Activity
From the records below, please repeat exactly the line that has "n).freeCtr = d.freeCtr := rfl", the line that has "n).cd = d.cd := rfl", and every line between them, and nothing else.

Provided records
-- ==== Sys2Proof/Laws/State.lean ====
section
/-! SUPPORT. What each basic operation leaves alone in the state, one lemma per part and operation. -/

set_option Elab.async false

namespace Sys2Proof.Machine

variable (d : Dev)

/-! ### `Dev.put` -/

@[simp] theorem Dev.put_hostMem (p : Nat) (v : Wide) : (d.put p v).hostMem = d.hostMem := rfl
@[simp] theorem Dev.put_msix (p : Nat) (v : Wide) : (d.put p v).msix = d.msix := rfl
@[simp] theorem Dev.put_cond (p : Nat) (v : Wide) : (d.put p v).cond = d.cond := rfl
@[simp] theorem Dev.put_out (p : Nat) (v : Wide) : (d.put p v).out = d.out := rfl
@[simp] theorem Dev.put_reply (p : Nat) (v : Wide) : (d.put p v).reply = d.reply := rfl
@[simp] theorem Dev.put_freeCtr (p : Nat) (v : Wide) : (d.put p v).freeCtr = d.freeCtr := rfl
@[simp] theorem Dev.put_pulses (p : Nat) (v : Wide) : (d.put p v).pulses = d.pulses := rfl
@[simp] theorem Dev.put_accums (p : Nat) (v : Wide) : (d.put p v).accums = d.accums := rfl
@[simp] theorem Dev.put_host (p : Nat) (v : Wide) : (d.put p v).host = d.host := rfl
@[simp] theorem Dev.put_dma (p : Nat) (v : Wide) : (d.put p v).dma = d.dma := rfl
@[simp] theorem Dev.put_tk (p : Nat) (v : Wide) : (d.put p v).tk = d.tk := rfl
@[simp] theorem Dev.put_tl (p : Nat) (v : Wide) : (d.put p v).tl = d.tl := rfl
@[simp] theorem Dev.put_cls (p : Nat) (v : Wide) : (d.put p v).cls = d.cls := rfl
@[simp] theorem Dev.put_net (p : Nat) (v : Wide) : (d.put p v).net = d.net := rfl
@[simp] theorem Dev.put_att (p : Nat) (v : Wide) : (d.put p v).att = d.att := rfl
@[simp] theorem Dev.put_pte (p : Nat) (v : Wide) : (d.put p v).pte = d.pte := rfl
@[simp] theorem Dev.put_emu (p : Nat) (v : Wide) : (d.put p v).emu = d.emu := rfl
@[simp] theorem Dev.put_refc (p : Nat) (v : Wide) : (d.put p v).refc = d.refc := rfl
@[simp] theorem Dev.put_cd (p : Nat) (v : Wide) : (d.put p v).cd = d.cd := rfl
@[simp] theorem Dev.put_cal (p : Nat) (v : Wide) : (d.put p v).cal = d.cal := rfl
@[simp] theorem Dev.put_lanes (p : Nat) (v : Wide) : (d.put p v).lanes = d.lanes := rfl
@[simp] theorem Dev.put_trk0 (p : Nat) (v : Wide) : (d.put p v).trk0 = d.trk0 := rfl
@[simp] theorem Dev.put_trk1 (p : Nat) (v : Wide) : (d.put p v).trk1 = d.trk1 := rfl
@[simp] theorem Dev.put_optics (p : Nat) (v : Wide) : (d.put p v).optics = d.optics := rfl
@[simp] theorem Dev.put_pwr (p : Nat) (v : Wide) : (d.put p v).pwr = d.pwr := rfl
@[simp] theorem Dev.put_obs (p : Nat) (v : Wide) : (d.put p v).obs = d.obs := rfl
@[simp] theorem Dev.put_trust (p : Nat) (v : Wide) : (d.put p v).trust = d.trust := rfl
@[simp] theorem Dev.put_crs (p : Nat) (v : Wide) : (d.put p v).crs = d.crs := rfl

/-! ### `Dev.setFld` -/

@[simp] theorem Dev.setFld_hostMem (p : Nat) (f : Fld) (n : Nat) : (d.setFld p f n).hostMem = d.hostMem := rfl
@[simp] theorem Dev.setFld_msix (p : Nat) (f : Fld) (n : Nat) : (d.setFld p f n).msix = d.msix := rfl
@[simp] theorem Dev.setFld_cond (p : Nat) (f : Fld) (n : Nat) : (d.setFld p f n).cond = d.cond := rfl
@[simp] theorem Dev.setFld_out (p : Nat) (f : Fld) (n : Nat) : (d.setFld p f n).out = d.out := rfl
@[simp] theorem Dev.setFld_reply (p : Nat) (f : Fld) (n : Nat) : (d.setFld p f n).reply = d.reply := rfl
@[simp] theorem Dev.setFld_freeCtr (p : Nat) (f : Fld) (n : Nat) : (d.setFld p f n).freeCtr = d.freeCtr := rfl
@[simp] theorem Dev.setFld_pulses (p : Nat) (f : Fld) (n : Nat) : (d.setFld p f n).pulses = d.pulses := rfl
@[simp] theorem Dev.setFld_accums (p : Nat) (f : Fld) (n : Nat) : (d.setFld p f n).accums = d.accums := rfl
@[simp] theorem Dev.setFld_host (p : Nat) (f : Fld) (n : Nat) : (d.setFld p f n).host = d.host := rfl
@[simp] theorem Dev.setFld_dma (p : Nat) (f : Fld) (n : Nat) : (d.setFld p f n).dma = d.dma := rfl
@[simp] theorem Dev.setFld_tk (p : Nat) (f : Fld) (n : Nat) : (d.setFld p f n).tk = d.tk := rfl
@[simp] theorem Dev.setFld_tl (p : Nat) (f : Fld) (n : Nat) : (d.setFld p f n).tl = d.tl := rfl
@[simp] theorem Dev.setFld_cls (p : Nat) (f : Fld) (n : Nat) : (d.setFld p f n).cls = d.cls := rfl
@[simp] theorem Dev.setFld_net (p : Nat) (f : Fld) (n : Nat) : (d.setFld p f n).net = d.net := rfl
@[simp] theorem Dev.setFld_att (p : Nat) (f : Fld) (n : Nat) : (d.setFld p f n).att = d.att := rfl
@[simp] theorem Dev.setFld_pte (p : Nat) (f : Fld) (n : Nat) : (d.setFld p f n).pte = d.pte := rfl
@[simp] theorem Dev.setFld_emu (p : Nat) (f : Fld) (n : Nat) : (d.setFld p f n).emu = d.emu := rfl
@[simp] theorem Dev.setFld_refc (p : Nat) (f : Fld) (n : Nat) : (d.setFld p f n).refc = d.refc := rfl
@[simp] theorem Dev.setFld_cd (p : Nat) (f : Fld) (n : Nat) : (d.setFld p f n).cd = d.cd := rfl
@[simp] theorem Dev.setFld_cal (p : Nat) (f : Fld) (n : Nat) : (d.setFld p f n).cal = d.cal := rfl
@[simp] theorem Dev.setFld_lanes (p : Nat) (f : Fld) (n : Nat) : (d.setFld p f n).lanes = d.lanes := rfl
@[simp] theorem Dev.setFld_trk0 (p : Nat) (f : Fld) (n : Nat) : (d.setFld p f n).trk0 = d.trk0 := rfl
@[simp] theorem Dev.setFld_trk1 (p : Nat) (f : Fld) (n : Nat) : (d.setFld p f n).trk1 = d.trk1 := rfl
@[simp] theorem Dev.setFld_optics (p : Nat) (f : Fld) (n : Nat) : (d.setFld p f n).optics = d.optics := rfl
@[simp] theorem Dev.setFld_pwr (p : Nat) (f : Fld) (n : Nat) : (d.setFld p f n).pwr = d.pwr := rfl
@[simp] theorem Dev.setFld_obs (p : Nat) (f : Fld) (n : Nat) : (d.setFld p f n).obs = d.obs := rfl
@[simp] theorem Dev.setFld_trust (p : Nat) (f : Fld) (n : Nat) : (d.setFld p f n).trust = d.trust := rfl
@[simp] theorem Dev.setFld_crs (p : Nat) (f : Fld) (n : Nat) : (d.setFld p f n).crs = d.crs := rfl
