/-- Lane 0 READY in a near-end loopback, with no port that wants it, PLL-P in lock and its LOOPBACK listed among the bits whose condition has
occurred in the present cycle. -/
def loopbackNoted : State :=
  let d := (({} : Dev).putNum (LANE_CTRL 0) 0x40).setFld (LANE_STATUS 0) LANE_STATUS_STATE lnREADY
  ⟨{ d with cd := { d.cd with pLost := false } }.noteCond (LANE_CTRL 0) 6, []⟩

/-- The module after RESTART. -/
def loopbackRestarted : Dev := (loopbackNoted.dev.writeBit (LANE_CTRL 0) 0).crsCheck

/-- The write of RESTART ends the loopback (R17), and the lane goes OFF (R541). -/
theorem loopbackRestarted_off : loopbackRestarted.laneState 0 = lnOFF := by decide +kernel

/-- Refutes O38 in its ninth clause: a bit whose condition is listed as of the present cycle is not written at 1 (R17), so where the one bit of
LOOPBACK is listed, RESTART ends the loopback, and a lane that nothing else wants goes OFF. No run leads there, since only STICKY bits have
conditions, but the clause is stated of all states, and so wants the premise that no bit of LANE_CTRL is listed. -/
theorem not_laneBringUp : ¬ Obligations.LaneBringUp := by
  intro h
  obtain ⟨-, -, -, -, -, -, -, -, hrestart⟩ := h loopbackNoted
  obtain ⟨e, hrun, -, hwait, -⟩ := hrestart 0 (by decide +kernel) (by decide +kernel) (by decide +kernel) (by decide +kernel)
  have hexec : exec (.laneRestart 0) loopbackNoted = .next ⟨loopbackRestarted.settle, loopbackNoted.pending⟩ := rfl
  rw [dev_of_exec hexec hrun, Dev.laneState, Dev.fld_settle] at hwait
  exact absurd (loopbackRestarted_off.symm.trans hwait) (by decide)

end Sys2Proof.Machine
end

section
/-! Proofs about the optics: a write of POWER_EN beside a condition noted for it (R17, R774). -/

set_option Elab.async false

namespace Sys2Proof.Machine

/-- The module after reset, POWER_EN of cage 0 listed among the bits whose condition has occurred in the present cycle. -/
def powerEnNoted : State := ⟨({} : Dev).noteCond (HLT_OPT_CTRL 0) 0, []⟩

/-- A write of POWER_EN at 1 leaves it at 0 there (R17). -/
theorem powerEnNoted_written :
    (powerEnNoted.dev.writeItem (HLT_OPT_CTRL 0) (0x48 * 0x10000 + 1)).fld (HLT_OPT_CTRL 0) HLT_OPT_CTRL_POWER_EN = 0 := by decide +kernel

/-- Refutes O16 in its fifth clause: a bit whose condition is listed as of the present cycle is not written at 1 (R17), so where POWER_EN is listed,
a write of 1 leaves it at 0. No run leads there, since only STICKY bits have conditions, but the clause is stated of all states, and so wants the
premise that no bit of HLT_OPT_CTRL is listed. -/
theorem not_optics : ¬ Obligations.Optics := by
  intro h
  obtain ⟨-, -, -, -, hwrite⟩ := h powerEnNoted
  obtain ⟨e, hrun, -, -, hpower, -⟩ := hwrite 0 0x48 (by decide) (by decide) (by decide +kernel)
  have hexec : exec (.powerEnWrite 0 0x48) powerEnNoted =
      .next ⟨(powerEnNoted.dev.writeItem (HLT_OPT_CTRL 0) (0x48 * 0x10000 + 1)).settle, powerEnNoted.pending⟩ := rfl
  rw [dev_of_exec hexec hrun, Dev.fld_settle] at hpower
  exact absurd (powerEnNoted_written.symm.trans hpower) (by decide)

end Sys2Proof.Machine
end

section
/-! Proofs about the chassis chapter's sensors: a commit that runs as a trip ends the module's power. -/

set_option Elab.async false

namespace Sys2Proof.Machine

/-- The module out of S4 with the trip timer of sensor 1 at its end, and a commit of HLT_TRIP, at 0, listed among those that run. -/
def tripCommitting : State :=
  let d := ({} : Dev).startT (tTrip 1) 0
  ⟨{ d with trust := { d.trust with commits := [⟨HLT_TRIP, 0, none⟩] } }, []⟩

/-- The module with the trip of sensor 1 recorded and counted. -/
def tripRecorded : Dev :=
  let d := tripCommitting.dev.dueT (tTrip 1)
  ((d.stick (HLT_SENSOR_STATUS 1) HLT_SENSOR_STATUS_TRIP).putNum HLT_TRIP (d.num (HLT_TEMP 1) % 0x1000000 * 0x100 + 1)).bump HLT_TRIPS 1

/-- The module after the trip. -/
def tripCommitted : Dev :=
  let d := tripRecorded.commitsEnded.powerLeft tripRecorded.commitsEnded.powerCut.linksMoved true (tripCommitting.dev.dueT (tTrip 1)).pwr.handOff
  ((({ d with pwr := { d.pwr with trip := true, tripShow := true, cool := false } }).coolTimer).alertN).crsCheck

theorem tripCommitting_trip : (tripCommitting.dev.thermalTrip 1).crsCheck = tripCommitted := by
  have hruns : tripCommitting.dev.runsT (tTrip 1) = true := by decide +kernel
  have hup : tripRecorded.pwrState ≠ 4 := by decide +kernel
  have hgone (ready : Bool) := tripRecorded.commitsEnded.powerGone_of_idle true ready rfl (by decide +kernel)
  simp only [Dev.thermalTrip, hruns, Bool.not_true, Bool.false_eq_true, if_false]
  rw [← tripRecorded, Dev.enterS4Now_trip hup, hgone, tripCommitted]

/-- The commit has ended after the trip had been recorded (R690). -/
theorem tripCommitted_trip : tripCommitted.num HLT_TRIP = 0 := by decide +kernel

/-- Refutes O11 in its eighth clause: where a commit of HLT_TRIP is listed among those that run, a trip ends it after HLT_TRIP has been written,
and HLT_TRIP takes the value committed. No run leads there, since only Keep items are committed, but the clause is stated of all states, and so
wants the premise that every commit is of a Keep item. -/
theorem not_chassisReadsAndSensors : ¬ Obligations.ChassisReadsAndSensors := by
  intro h
  obtain ⟨-, -, -, -, -, -, -, htrip, -⟩ := h tripCommitting
  obtain ⟨e, hrun, hnum, -⟩ := htrip 0 (by decide +kernel) rfl
  have hexec : exec (.thermalTrip 0) tripCommitting =
      .next ⟨(tripCommitting.dev.thermalTrip 1).crsCheck.settle, tripCommitting.pending⟩ := rfl
  rw [dev_of_exec hexec hrun, Dev.num_settle, tripCommitting_trip, tripCommitted_trip] at hnum
  exact absurd hnum (Nat.succ_ne_zero _).symm

end Sys2Proof.Machine
end

section
/-! Proofs about the starts of the chassis chapter: a commit that runs as the power goes. -/

set_option Elab.async false

namespace Sys2Proof.Machine

/-- The module out of S4 with a commit of PWR_STATUS, at 0, listed among those that run. -/
def statusCommitting : State :=
  let d : Dev := {}
  ⟨{ d with trust := { d.trust with commits := [⟨PWR_STATUS, 0, none⟩] } }, []⟩

/-- The module with both feeds out of range. -/
def feedsOut : Dev := (statusCommitting.dev.feedOut false 0).feedOut true 0

/-- The module after UNDERVOLT. -/
def statusCommitted : Dev :=
  let d := feedsOut.commitsEnded.powerLeft feedsOut.commitsEnded.powerCut.linksMoved true false
  (({ d with pwr := { d.pwr with cause := 4 } }).putNum PWR_LAST_RESET 0x1400000).crsCheck

theorem statusCommitting_undervolt : (statusCommitting.dev.undervolt 0 0).crsCheck = statusCommitted := by
  have hup : feedsOut.pwrState ≠ 4 := by decide +kernel
  have hgone := feedsOut.commitsEnded.powerGone_of_idle true false rfl (by decide +kernel)
  rw [Dev.undervolt, ← feedsOut, Dev.enterS4Now_cause hup (by decide), hgone, statusCommitted]

/-- The commit has ended after the feeds had set their LIVE bits (R690). -/
theorem statusCommitted_feedA : statusCommitted.bit PWR_STATUS PWR_STATUS_FEEDA = false := by decide +kernel

/-- Refutes O15 in its third clause: where a commit of PWR_STATUS is listed among those that run, UNDERVOLT ends it after both feeds have set
their LIVE bits, and FEEDA_LIVE takes the bit of the value committed. No run leads there, since only Keep items are committed, but the clause is
stated of all states, and so wants the premise that every commit is of a Keep item. -/
theorem not_starts : ¬ Obligations.Starts := by
  intro h
  obtain ⟨-, -, hundervolt, -⟩ := h statusCommitting
  obtain ⟨e, hrun, -, -, -, hfeed, -⟩ := hundervolt 0 0 (by decide +kernel)
  have hexec : exec (.undervolt 0 0) statusCommitting =
      .next ⟨(statusCommitting.dev.undervolt 0 0).crsCheck.settle, statusCommitting.pending⟩ := rfl
  rw [dev_of_exec hexec hrun, Dev.bit_settle, statusCommitting_undervolt, statusCommitted_feedA] at hfeed
  exact Bool.false_ne_true hfeed

end Sys2Proof.Machine
end

section
/-! Proofs about the resets of the chassis chapter: a commit that runs as a PATROL reset is recorded (R690, R720). -/

set_option Elab.async false

namespace Sys2Proof.Machine

variable {d : Dev}

/-- What a PATROL reset in S0 clears, before the lanes follow it and the boot ROM is reached (R720). -/
def Dev.patrolDieCleared (d : Dev) (kind : Nat) : Dev :=
  let d1 := { (d.calAbort none).patrolReset with msix := [] }
  ({ d1 with pwr := { d1.pwr with coreOff := d.pwr.coreOff, resetting := kind, heldW := [] } }.setPower 0).opticsRefresh

theorem Dev.patrolDieReset_inService {kind : Nat} (hstate : d.pwrState = 0) (hidle : d.pwr.resetting = 0) :
    d.patrolDieReset kind = (d.patrolDieCleared kind).refreshLanes.romStart := by
  simp [Dev.patrolDieReset, Dev.patrolDieCleared, hstate, hidle]

/-- The module in S0 with MOD_RST_N low and its core package in reset, and with a commit of PWR_LAST_RESET, at 0, listed among those that run. -/
def resetCommitting : State :=
  let d : Dev := {}
  ⟨{ d with pwr := { d.pwr with await := false, modRst := true, coreOff := true }, trust := { d.trust with commits := [⟨PWR_LAST_RESET, 0, none⟩] } }, []⟩

/-- The module as a PATROL reset leaves it, before the lanes follow it and the boot ROM is reached. -/
def patrolCleared : Dev := (resetCommitting.dev.recordReset rkPATROL 0 0).patrolDieCleared rkPATROL

theorem patrolCleared_refreshLanes : patrolCleared.refreshLanes = patrolCleared :=
  Dev.refreshLanes_of_off (by decide +kernel) (by decide +kernel)

theorem resetCommitting_doReset : resetCommitting.dev.doReset rkPATROL 0 0 = patrolCleared.refreshLanes.romStart := by
  have hraised : ¬(3 ≤ resetCommitting.dev.pwrState ∨ resetCommitting.dev.pwr.await ∨
    resetRank rkPATROL ≤ resetRank resetCommitting.dev.pwr.resetting ∨ (rkPATROL = rkDATA_PLANE ∧ resetCommitting.dev.pwrState ≠ 0)) := by decide +kernel
  have hstate : (resetCommitting.dev.recordReset rkPATROL 0 0).pwrState = 0 := by decide +kernel
  have hidle : (resetCommitting.dev.recordReset rkPATROL 0 0).pwr.resetting = 0 := by decide +kernel
  rw [Dev.doReset, if_neg hraised, patrolCleared, ← Dev.patrolDieReset_inService hstate hidle]
  simp

/-- The commit ends after the reset has been recorded (R690, R721). -/
theorem patrolCleared_lastReset : patrolCleared.romStart.crsCheck.num PWR_LAST_RESET = 0 := by decide +kernel

/-- Refutes O14 in its third clause: where a commit of PWR_LAST_RESET is listed among those that run, a PATROL reset ends it after the reset has been
recorded, and PWR_LAST_RESET takes the value committed. No run leads there, since only Keep items are committed, but the clause is stated of all
states, and so wants the premise that every commit is of a Keep item. -/
theorem not_resets : ¬ Obligations.Resets := by
  intro h
  obtain ⟨-, -, hpatrol, -⟩ := h resetCommitting
  obtain ⟨e, hrun, hlast, -⟩ := hpatrol 0 0 (by decide +kernel) rfl rfl
  have hexec : exec (.patrolReset 0 0) resetCommitting =
      .next ⟨(resetCommitting.dev.doReset rkPATROL 0 0).crsCheck.settle, resetCommitting.pending⟩ := rfl
  rw [dev_of_exec hexec hrun, Dev.num_settle, resetCommitting_doReset, patrolCleared_refreshLanes, patrolCleared_lastReset] at hlast
  exact absurd hlast (by decide)

end Sys2Proof.Machine
end

section
/-! Proofs about the fabric's links: a HELLO beside a LIVE bit that ends (R663). -/

set_option Elab.async false

namespace Sys2Proof.Machine

/-- Out of any gap, with Cresor on and node ID 1 configured, the HELLO timer at its end and the one bit of CRS_NODE_ID listed as a LIVE bit
whose second is over. -/
def nodeIdExpiring : State :=
  let d := (((({} : Dev).live GLB_STATE GLB_STATE_GAP false).putNum CRS_CTRL 1).putNum CRS_NODE_ID 1).startT tHello 0
  ⟨{ d with crs := { d.crs with ctrl := 1 }, pulses := [⟨CRS_NODE_ID, 0, 0⟩] }, []⟩

/-- The ID that the parameters give there, and the one that the HELLO takes. -/
theorem nodeIdExpiring_ids : nodeIdExpiring.dev.crsWant = 1 ∧ nodeIdExpiring.dev.helloTx.crs.id = 0 := by decide +kernel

Result of the exercise
@[simp] theorem Dev.setFld_freeCtr (p : Nat) (f : Fld) (n : Nat) : (d.setFld p f n).freeCtr = d.freeCtr := rfl
@[simp] theorem Dev.setFld_pulses (p : Nat) (f : Fld) (n : Nat) : (d.setFld p f n).pulses = d.pulses := rfl
@[simp] theorem Dev.setFld_accums (p : Nat) (f : Fld) (n : Nat) : (d.setFld p f n).accums = d.accums := rfl
@[simp] theorem Dev.setFld_host (p : Nat) (f : Fld) (n : Nat) : (d.setFld p f n).host = d.host := rfl
@[simp] theorem Dev.setFld_dma (p : Nat) (f : Fld) (n : Nat) : (d.setFld p f n).dma = d.dma := rfl
@[simp] theorem Dev.setFld_tk (p : Nat) (f : Fld) (n : Nat) : (d.setFld p f n).tk = d.tk := rfl
@[simp] theorem Dev.setFld_tl (p : Nat) (f : Fld) (n : Nat) : (d.setFld p f n).tl = d.tl := rfl
@[simp] theorem Dev.setFld_cls (p : Nat) (f : Fld) (n : Nat) : (d.setFld p f n).cls = d.cls := rfl
@[simp] theorem Dev.setFld_net (p : Nat) (f : Fld) (n : Nat) : (d.setFld p f n).net = d.net := rfl
@[simp] theorem Dev.setFld_att (p : Nat) (f : Fld) (n : Nat) : (d.setFld p f n).att = d.att := rfl
@[simp] theorem Dev.setFld_pte (p : Nat) (f : Fld) (n : Nat) : (d.setFld p f n).pte = d.pte := rfl
@[simp] theorem Dev.setFld_emu (p : Nat) (f : Fld) (n : Nat) : (d.setFld p f n).emu = d.emu := rfl
@[simp] theorem Dev.setFld_refc (p : Nat) (f : Fld) (n : Nat) : (d.setFld p f n).refc = d.refc := rfl
@[simp] theorem Dev.setFld_cd (p : Nat) (f : Fld) (n : Nat) : (d.setFld p f n).cd = d.cd := rfl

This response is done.